UPDATE: 6x6 STM is at most 114 111
Naively the GD of these two phases is 30. Using the same improvement algorithm as above for the 5x5 brings this down to 27 moves (133,268,049 scrambles processed in 240.018 seconds, including BFS tree building time). So far I can't improve this further.
(2020-3-14) The GD of 4x5->5x5 and 5x5->6x6 was reduced from 43 to 40. 161364 scrambles were processed in 1.716 seconds., along with 3.365 seconds of preprocessing. The BFS trees took 84.170 seconds to build. So far I can't improve this further.
(2020-3-15) UPDATE: 6x6 STM GD is at most 103.
The GD of building 3x3->4x4 is 21. 4,475,671,200 scrambles took 12029.851 seconds to calculate.
Last edited:


Nov 21, 2019
4x4 STM GD is at most 22
I added row reflection, column reflection, and transposition (flipping along the main diagonal) to my previous algorithm on improving the 0x0->2x3 and 2x3->4x4 block-building.
A total of 1647318090782 scrambles that required >=23 moves when the block-building was applied naively took about 17 days to process (I had to interrupt the search two times to restart my computer but I made sure it printed to stdout how far it was in the search so that I could resume it). Adding the transposition was very important as previous search attempts without it failed within the first hour.
See https://github.com/coolcomputery/Loopover-Brute-Force-and-Improvement for more detail. The version of the algorithm I used for this search should be a much faster version than the one I used for proving that 4x4 STM GD is at most 23.


Dec 24, 2015
GN for \( 2\times n \) in STM is at most \( n(\lfloor\log_2n\rfloor+20)-12\lfloor\log_2n\rfloor \).
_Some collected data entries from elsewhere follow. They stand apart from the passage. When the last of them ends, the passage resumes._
-- ==== Sys2Proof/Machine/Wgs.lean ====
section
/-! DEFINITION. The major wgs (R182-R203, R307): groups of weight-gradient tiles, their opening, commit and discard. -/

namespace Sys2Proof.Machine

/-- U0 of a wgs word. -/
def wgU0 (w : Nat) : Nat := fld w 14 6

/-- Bytes of a tile of a group (R183). -/
def wgTileBytes (m n fmt : Nat) : Nat := m * n * elemBytes fmt

/-- Units that tiles take: the first, and the one after the last (R182, R183). -/
def wgUnits (u0 wcount m n fmt : Nat) : Nat × Nat := (u0, u0 + ceilDiv (wcount * wgTileBytes m n fmt) 512)

/-- Two ranges of units meet. -/
def meets (a b : Nat × Nat) : Bool := decide (a.1 < b.2) && decide (b.1 < a.2)

/-- The units of a group. -/
def WGroup.units (g : WGroup) : Nat × Nat := wgUnits g.u0 g.wcount g.m g.n g.fmt

/-- Issue a wgs instruction. It makes the share one that a rerun cannot reproduce (R707). -/
def wgs (op : Nat) (ok : Nat → Nat → Bool) (regs : Nat → List Nat) (run : GI → Iss) (core grp : Nat) (s : Gk1) : Out :=
  issue 0x23 (op3Is op) ok regs 0 (fun i => if !i.G.issues i.w then .ok i.s else run i) core grp s

/-- Mark the share of the issuing core as one that issued a wgs instruction (R707). -/
def GI.wgsMark (i : GI) (s : Gk1) : Gk1 := s.markShare i.core fun h => { h with unsafe_ := true }

/-- The field check of wgs.open (R307). -/
def wgsOpenOk (w w1 : Nat) : Bool :=
  let f := fld w 31 2
  decide (f ≠ 3) && (f = 2 || fld w 34 10 = 0) && fld w 44 20 = 0 && w1 >>> 7 = 0

/-- wgs.open: opens a group whose tiles are zero; AUTO is T32 and OWNED, whatever SHARED says (R143, R183, R184, R307). A shared T32
group is refused first, then one that leaves the store, then one that meets an open group (DESIGN CHOICE, log 63). -/
def execWgsOpen (core grp : Nat) (s : State) : Answer := s.act fun s =>
  wgs 0 wgsOpenOk (fun _ => []) (fun i =>
    let w := i.w
    let cl := clusterOf i.core
    let fmt := if fld w 31 2 = 2 then 1 else 0
    let m := (fld w 26 2 + 1) * 16
    let n := (fld w 28 3 + 1) * 8
    let g : WGroup := {
      u0 := wgU0 w, wcount := fld w 20 6 + 1, m := m, n := n, fmt := fmt, w := sgn 10 (w >>> 34), shared := decide (fld w 31 2 ≠ 0) && w.testBit 33
      owner := i.core, ctx := i.s.ctxOf i.core }
    if g.shared && fmt = 0 then .fault 0x2A
    else if 64 < g.units.2 then .fault 0x2B
    else if (i.s.cluster cl).wgs.any fun e => !e.2.closing && meets e.2.units g.units then .fault 0x2A
    else
      let s := i.wgsMark i.s
      .ok ({ s with nextId := s.nextId + 1 }.modCluster cl fun c => { c with wgs := NMap.set c.wgs s.nextId g })) core grp s

/-- The field check of wgs.commit (R307): without bit 35 the range fields are zero. -/
def wgsCommitOk (w w1 : Nat) : Bool :=
  fld w 58 6 = 0 && evenBase (fld w 36 5) && w1 >>> 47 = 0 && (w.testBit 35 || fld w1 7 24 = 0)

/-- The status address of a commit. -/
def wgStatus (w1 : Nat) : Nat := fld w1 31 16

/-- Add a pending WGS operation of a cluster. -/
def Gk1.addWop (s : Gk1) (cl : Nat) (o : WOp) : Gk1 := s.modCluster cl fun c => { c with wops := c.wops ++ [o] }

/-- wgs.commit: checked and accepted; it runs at its turn (R194, R197, R199, R307, R360). A misaligned destination, stride or STATUS is
OPERAND_RANGE, and a commit that names no open group WGS_STATE (DESIGN CHOICE, log 63). -/
def doWgsCommit (core grp : Nat) (s : Gk1) : Out :=
  wgs 1 wgsCommitOk (fun w => [fld w 36 5, fld w 36 5 + 1, fld w 41 5, fld w 46 5]) (fun i =>
    let w := i.w
    let cl := clusterOf i.core
    let va := i.G.pair (fld w 36 5)
    let stride := i.G.sn (fld w 41 5)
    let done := doneOf w 51 52
    match (i.s.cluster cl).groupAt (wgU0 w) with
    | none => .fault 0x2A
    | some (gid, g) =>
      if g.wcount < fld w 20 6 + (fld w 26 6 + 1) then .fault 0x2B
      else if !(va % 64 = 0 && stride % 64 = 0 && wgStatus i.w1 % 16 = 0 && inStore (wgStatus i.w1) 16) then .fault 0x22
      else if engineHeld i true true then .hold
      else if i.C.pendFull done.toList then .stall .engpend
      else
        let o : WOp := {
          rid := i.s.nextId, gid := gid, kind := 1, core := i.core, slot := i.grp, kid := i.C.kid.getD 0
          w0 := BitVec.ofNat 64 w, w1 := BitVec.ofNat 64 i.w1, va := va, stride := stride, pitch := i.G.sn (fld w 46 5), done := done }
        .ok ((i.wgsMark ((i.mxReq .commit).modCore i.core fun C => C.promise done.toList)).addWop cl o)) core grp s

/-- The row WGS_COMMIT: doWgsCommit on the part. -/
def execWgsCommit (core grp : Nat) (s : State) : Answer := s.act fun s => doWgsCommit core grp s

/-- wgs.discard: closes a group without writing, once earlier operations on it are done; of no group, it has no effect
(R197, R201). -/
def execWgsDiscard (core grp : Nat) (s : State) : Answer := s.act fun s =>
  wgs 2 (fun w w1 => fld w 20 44 = 0 && w1 >>> 7 = 0) (fun _ => []) (fun i =>
    let cl := clusterOf i.core
    let c := i.s.cluster cl
    let s := i.wgsMark i.s
    match c.groupAt (wgU0 i.w) with
    | none => .ok s
    | some (gid, _) =>
      if c.wops.any fun o => o.gid = gid then
        .ok (({ s with nextId := s.nextId + 1 }.modCluster cl fun c =>
            { c with wgs := NMap.upd c.wgs gid fun g => { g with closing := true } }).addWop cl
          { rid := i.s.nextId, gid := gid, kind := 2, core := i.core, slot := i.grp, kid := i.C.kid.getD 0 })
      else .ok (s.modCluster cl fun c => c.closeGroup gid)) core grp s

/-! ## The commit -/

/-- Element (r, c) of a tile lies in a commit's ranges (R195, R215, R307). -/
def WOp.covers (o : WOp) (r c : Nat) : Bool :=
  let w1 := o.w1.toNat
  !o.w0.getLsbD 35 || (decide (fld w1 7 6 ≤ r) && decide (r ≤ fld w1 13 6) && decide (fld w1 19 6 ≤ c) && decide (c ≤ fld w1 25 6))

/-- First tile and tile count. -/
def WOp.tiles (o : WOp) : List Nat := (List.range (fld o.w0.toNat 26 6 + 1)).map fun k => fld o.w0.toNat 20 6 + k

/-- The destination format. -/
def WOp.fmt (o : WOp) : Fmt := if o.w0.getLsbD 32 then .bf16 else .fp32

/-- The destination of an element: tile k of the commit at k strides (R194). -/
def WOp.addr (o : WOp) (k r c : Nat) : Nat := o.va + k * o.stride + r * o.pitch + c * (o.fmt.bits / 8)

/-- The elements that a commit writes: tile, row, column and address. -/
def WOp.elems (o : WOp) (g : WGroup) : List (Nat × Nat × Nat × Nat) :=
  (o.tiles.zip (List.range o.tiles.length)).flatMap fun t =>
    (List.range g.m).flatMap fun r => (List.range g.n).filterMap fun c =>
      if o.covers r c then some (t.1, r, c, o.addr t.2 r c % 2 ^ 64) else none

/-- The exact value of one element: the tile's, or its sum with the destination (R195). -/
def WOp.exact (o : WOp) (x : XNum) (old : Nat) : XNum := if o.w0.getLsbD 33 then (decodeF o.fmt old).add x else x

/-- The result of one element: its exact value, rounded once (R195). -/
def WOp.value (o : WOp) (x : XNum) (old : Nat) : Nat := roundF o.fmt .nearest (o.exact x old)

/-- What a commit writes, its conversion events and the first fault of its reads with its address (R195, R196, R694). -/
structure CommitOut where
  ws : Chunks := []
  ev : Ev := {}
  fault : Option (Nat × Nat) := none

/-- Form the writes of a commit. A finite value that rounds to an infinity is a NONFIN conversion event (R83, R199). -/
def Gk1.commitOut (s : Gk1) (o : WOp) (g : WGroup) (ctx : Nat) (enforced : Bool) : CommitOut :=
  (o.elems g).foldl (fun out e =>
    let k := o.fmt.bits / 8
    let x := elemNum g.fmt g.w (NMap.getD (g.tile e.1).elems (e.2.1 * 64 + e.2.2.1) (initElem g.fmt))
    let rd := if o.w0.getLsbD 33 then s.readRange ctx enforced (sectors e.2.2.2 k) else .ok (List.replicate k 0)
    match rd with
    | .error f => { out with fault := if out.fault.isNone then some (f, e.2.2.2) else out.fault }
    | .ok old =>
      let v := o.value x (leNat old)
      { out with
        ws := (e.2.2.2, leBytes k v) :: out.ws
        ev := out.ev.add { nonfin := b2n ((o.exact x (leNat old)).isFin && (decodeF o.fmt v).isInf) } }) {}

/-- The tiles of a commit. -/
def WOp.wtiles (o : WOp) (g : WGroup) : List WTile := o.tiles.map g.tile

/-- The instructions promoted into any committed tile, each once, with its safeguard word (R199). -/
def WOp.insts (o : WOp) (g : WGroup) : NMap (BitVec 64) :=
  (o.wtiles g).foldl (fun acc t => t.insts.foldl (fun acc e => NMap.set acc e.1 e.2) acc) []

/-- The status words of a commit: TSW and DSW (R199). -/
def WOp.status (o : WOp) (g : WGroup) (ev : Ev) : BitVec 64 × BitVec 64 :=
  let ts := o.wtiles g
  let ins := o.insts g
  (ins.foldl (fun acc e => tswSum acc e.2) (tswAdd 0 ev),
    dswOf (ts.any WTile.inexact) (ts.any WTile.overflow) (ts.any WTile.nonfin) (ts.any WTile.undef) g.fmt ins.length)

/-- Carry out a commit: it reads its tiles, hands its writes to the mover, clears the tiles if CLEAR is set, writes its
status and arrives on DONE (R195-R200, R215). Writes that fault now fault before it completes (R333, log 64). -/
def Gk1.runCommit (s : Gk1) (cl : Nat) (o : WOp) (g : WGroup) : Gk1 :=
  let ctx := ((NMap.get? s.kernels o.kid).map Kernel.ctx).getD 0
  let enf := s.enforcedOf o.core
  let out := s.commitOut o g ctx enf
  let base : Msg := {
    kind := .write, rid := o.rid, core := o.core, slot := o.slot, kid := o.kid, ctx := ctx, enforced := enf, len := 32
    sentAt := s.dtime }
  let msgs := (bySector out.ws.reverse).map fun (e : Nat × Mem) => { base with place := .dev (32 * e.1), data := e.2 }
  let st := o.status g out.ev
  let s := s.modCluster cl fun c => { c with
    wops := c.wops.filter fun p => p.rid ≠ o.rid
    wgs := if o.w0.getLsbD 34 then NMap.upd c.wgs o.gid fun g => { g with tiles := o.tiles.foldl (fun ts t => NMap.erase ts t) g.tiles }
      else c.wgs }
  let s := { s with free := s.free + 1, reqs := NMap.upd s.reqs o.rid fun q => { q with
    left := q.left + msgs.length, leftHere := q.leftHere + msgs.length } }
  let s := msgs.foldl Gk1.addMsg s
  let s := if o.w0.getLsbD 33 then s.countCtx ctx 7 (((out.ws.filter fun w => !s.onHost ctx w.1).map fun w => w.2.length).sum) else s
  let s := match out.fault with
    | some f => s.accessFault o.kid ctx o.rid o.core f.1 f.2
    | none => s
  let r := s.carryOut o.rid Gk1.wouldFault
  let s := r.1
  let bad := out.fault.isSome || r.2
  let a := wgStatus o.w1.toNat
  let s := s.modCore o.core fun C => { C with
    store := Mem.writeLE (Mem.writeLE C.store a 8 st.1.toNat) (a + 8) 8 (st.2.toNat + 16 * b2n bad) }
  let s := match o.done with
    | some b => s.sendArrival o.core o.slot o.kid ctx b 5
    | none => s
  (s.handOff o.rid).modCluster cl Cluster.runDiscards

/-- The first commit of a cluster that no earlier operation on its group holds back (R192, R197). -/
def Cluster.commitDue (c : Cluster) : Option WOp :=
  c.wops.find? fun o => o.kind = 1 && !c.wops.any fun p => p.gid = o.gid && decide (p.rid < o.rid)

/-- A commit's last write is handed to the mover (R200). -/
def execWgsCommitComplete (cluster : Nat) (s : State) : Answer := s.act fun s =>
  if clusterCount ≤ cluster then .fault .noSuchUnit else
  let c := s.cluster cluster
  if c.lost then .next s else
  match c.commitDue with
  | none => .next s
  | some o =>
    match NMap.get? c.wgs o.gid with
    | none => .next s
    | some g => .next (s.runCommit cluster o g)

end Sys2Proof.Machine
end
Algorithm for 2×n implemented in Python, together with an analysis of the algorithm in the embedded comments.

(Reminder: I'm using "matrix notation" for dimensions here, so this means two rows and n columns; a width of n cells and a height of 2.)

The gist of the algorithm is to shift all the pieces that belong to the left half of the board to the top row first (this takes \( O(n) \) moves), then move the right half of the top row into the left half of the bottom row (also \( O(n) \) moves); repeat this on the left and on the right sub-boards and eventually it will be almost solved. Sorting within a column takes at most 1 move, so finishing the solve takes \( O(n) \) additional moves. This gives a bound of \( O(n\log n) \).

The top row is fixed throughout, and only the bottom row is used for moving pieces between different columns; by making use of the same bottom-row movement for the different sub-boards simultaneously, the constant factor in the \( O(n\log n) \) bound can be made as small as \( 1/\log2 \).

More generally, for any fixed \( R \), GN for \( R\times n \) Loopover is \( O(n\log n) \). The hidden constant here depends on \( R \), so this is not a uniform improvement over my earlier result of \( RC\log^2(RC) \) with a hidden constant independent of \( R,C \). I haven't analysed this as carefully as the \( 2\times n \) case, so it might be incorrect. The algorithm follows the same idea:

Bring \( n \) of the pieces that belong in the left half to the top row, then transfer the right half of the top row to the left half of the second row.
Bring \( n \) of the pieces not in the already-done section that belong in the left half to the third row, then transfer the right half of the third row to the left half of the fourth row.
Do the same thing with the 5th/6th rows, 7th/8th rows, etc. until the left half has only pieces that belong in the left half. (I think this takes \( O(R^3n) \) moves in total. Also, the last row needs special handling if \( R \) is odd.)
If \( R \) is odd, make sure the left half and the right half both have even parity. (This takes at most 7 moves.)
Recurse into the subboards until the board is sorted into columns.
Make use of Shell sort within the columns to decompose the resulting permutation into \( O(\log^2R) \) uniform-displacement involutions and finish the solve in \( O(Rn\log^2R) \) more moves.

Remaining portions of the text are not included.